At many of Accra’s beaches, old clothes from the secondhand trade wash ashore and become tangled in the sand. (Rapheal Kwame Acheampong)

 

Early in the morning at a busy corner of Kwame Nkrumah Avenue, I met up with Liz Ricketts, co-founder of The Or Foundation. Aside from the intensity of purpose radiating from her gray eyes, she looked like a summer camp counselor, dressed in shorts and a T-shirt, with a backpack, waterproof hiking sandals and a baseball cap. Liz is what people in Ghana call an “obroni,” a white foreigner. She and her partner, Branson Skinner, left their jobs in fashion in 2011, and have since split their time between the U.S. and Ghana in order to document the problems in Kantamanto and help the people who work there through outreach, medical care, financial relief and advocacy.

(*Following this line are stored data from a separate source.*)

/-- DEBOUNCE_QUALIFIED: the fourth consecutive active sample brings the count to 4 and q active (R45); an armed
EDGE line past its entry sample is disarmed by its request edge (R48); an IDLE source of an enabled line then
becomes READY (log 8). -/
def Obligations.DebounceQualifiedSetsQ : Prop :=
  ∀ (s : State) (n : LineIndex), s.sc.station.takesPart = true → (s.setting n).debounce = true →
    (s.line n).count = 3 → (s.line n).q = false →
    let l := s.line n
    let k := sourceOf n
    ∃ t, exec (.debounceQualified n) s = .next t ∧
      t.line n = {
        lastSample := true, q := true, count := 4, armed := (s.setting n).level && l.armed,
        entryDue := false } ∧
      (∀ m, m ≠ n → t.line m = s.line m) ∧ t.liu.prescaler = s.liu.prescaler ∧
      ((s.route k).enabled = true → (s.source k).state = .idle → l.armed = true →
        ((s.setting n).level = true ∨ l.entryDue = false) →
        t.source k = s.newOffer k (s.source k).again ∧ k ∈ t.st.ready) ∧
      ((s.route k).enabled = false → t.st = s.st ∧ t.nl = s.nl) ∧
      (∀ j, j ≠ k → t.source j = s.source j) ∧
      t.sc = s.sc ∧ t.cs = s.cs ∧ t.ts = s.ts ∧ t.pbe = s.pbe ∧ t.cu = s.cu ∧ t.svt = s.svt ∧ t.nl = s.nl

/-- BACKOFF_EXPIRY at the timer's last tick: the source enters READY, its record otherwise unchanged, at the tail
of its class (R60, R70; that the row is the source's share of the tick is log 8).

HOLD_OFF_EXPIRY at the timer's last tick: the timer stops and the notice stays in its place (R144; log 8).

HELLO_RETRY_EXPIRY at the timer's last tick: the timer stops and HELLO pending is set (R33; log 8). -/
def Obligations.TimersExpireAtTheirLastTick : Prop :=
  (∀ (s : State) (k : SourceIndex) (before after : List SourceIndex), s.sc.station.takesPart = true →
      (s.source k).state = .backoff 1 → s.st.ready = before ++ after → s.readyWith k before after →
      exec (.backoffExpiry k) s =
        .next (s.putSource k { s.source k with state := .ready } (before ++ k :: after)).settle) ∧
  (∀ (s : State) (n : Notice) (before after : List Notice), s.sc.station.takesPart = true →
      s.nl = before ++ n :: after → n.holdOff = some 1 → (∀ m ∈ before ++ after, m.ref ≠ n.ref) →
      exec (.holdOffExpiry n.ref) s = .next { s with nl := before ++ { n with holdOff := none } :: after }) ∧
  (∀ s : State, s.sc.station.takesPart = true → s.sc.helloRetry = some 1 →
      exec .helloRetryExpiry s = .next { s with sc := { s.sc with helloRetry := none, helloPending := true } })

/-! The Peer Bus between frames -/

/-- INTEGRATION_COMPLETE: consecutive recessive samples count to 96, where the station is synchronised with its
idle count at 11; a dominant sample sets the count to 0 (R3). Nothing is driven.

BUS_IDLE: between frames consecutive recessive samples count up to 11, and a dominant sample below 11 sets the
count to 0 (R4). Nothing is driven. That samples beyond the eleventh recessive one change nothing is log 20. -/
def Obligations.RecessiveSamplesAreCounted : Prop :=
  (∀ (s : State) (n : Nat), s.sc.station.takesPart = true → s.pbe.synchronised = false →
      (s.pbe.integrationCount + n = 96 → exec (.integrationComplete (List.replicate n true)) s = .next { s with
        pbe := { s.pbe with synchronised := true, integrationCount := 96, idleCount := 11 },
        pins := { s.pins with pbdOut := List.replicate n true } }) ∧
      (s.pbe.integrationCount + n < 96 → exec (.integrationComplete (List.replicate n true)) s = .next { s with
        pbe := { s.pbe with integrationCount := s.pbe.integrationCount + n },
        pins := { s.pins with pbdOut := List.replicate n true } }) ∧
      (s.pbe.integrationCount < 96 → exec (.integrationComplete [false]) s = .next { s with
        pbe := { s.pbe with integrationCount := 0 }, pins := { s.pins with pbdOut := [true] } })) ∧
  (∀ (s : State) (n : Nat), s.sc.station.takesPart = true → s.pbe.synchronised = true → s.pbe.role = .noRole →
      s.pbe.idleCount ≤ 11 →
      exec (.busIdle (List.replicate n true)) s = .next { s with
        pbe := { s.pbe with idleCount := min (s.pbe.idleCount + n) 11 },
        pins := { s.pins with pbdOut := List.replicate n true } } ∧
      (s.pbe.idleCount < 11 → exec (.busIdle [false]) s = .next { s with
        pbe := { s.pbe with idleCount := 0 }, pins := { s.pins with pbdOut := [true] } }))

Because of how little academic research has been conducted on the secondhand clothing economy in Ghana, The Or Foundation has (for better or worse) become the principal authority on the inner workings of Kantamanto. Fixing the injustice of the secondhand fashion system is Liz’s life mission, and after years of effort she finally had the money to make an impact.

In June 2022, The Or Foundation became the recipient of a $15 million donation from Chinese fast-fashion giant Shein to study and mitigate the effects of clothing waste at Kantamanto. Given Shein’s documented history of labor violations, toxic levels of lead in their clothing, and contribution to the global overproduction of clothing and resulting textile waste, the decision to accept the donation was bound to cause controversy.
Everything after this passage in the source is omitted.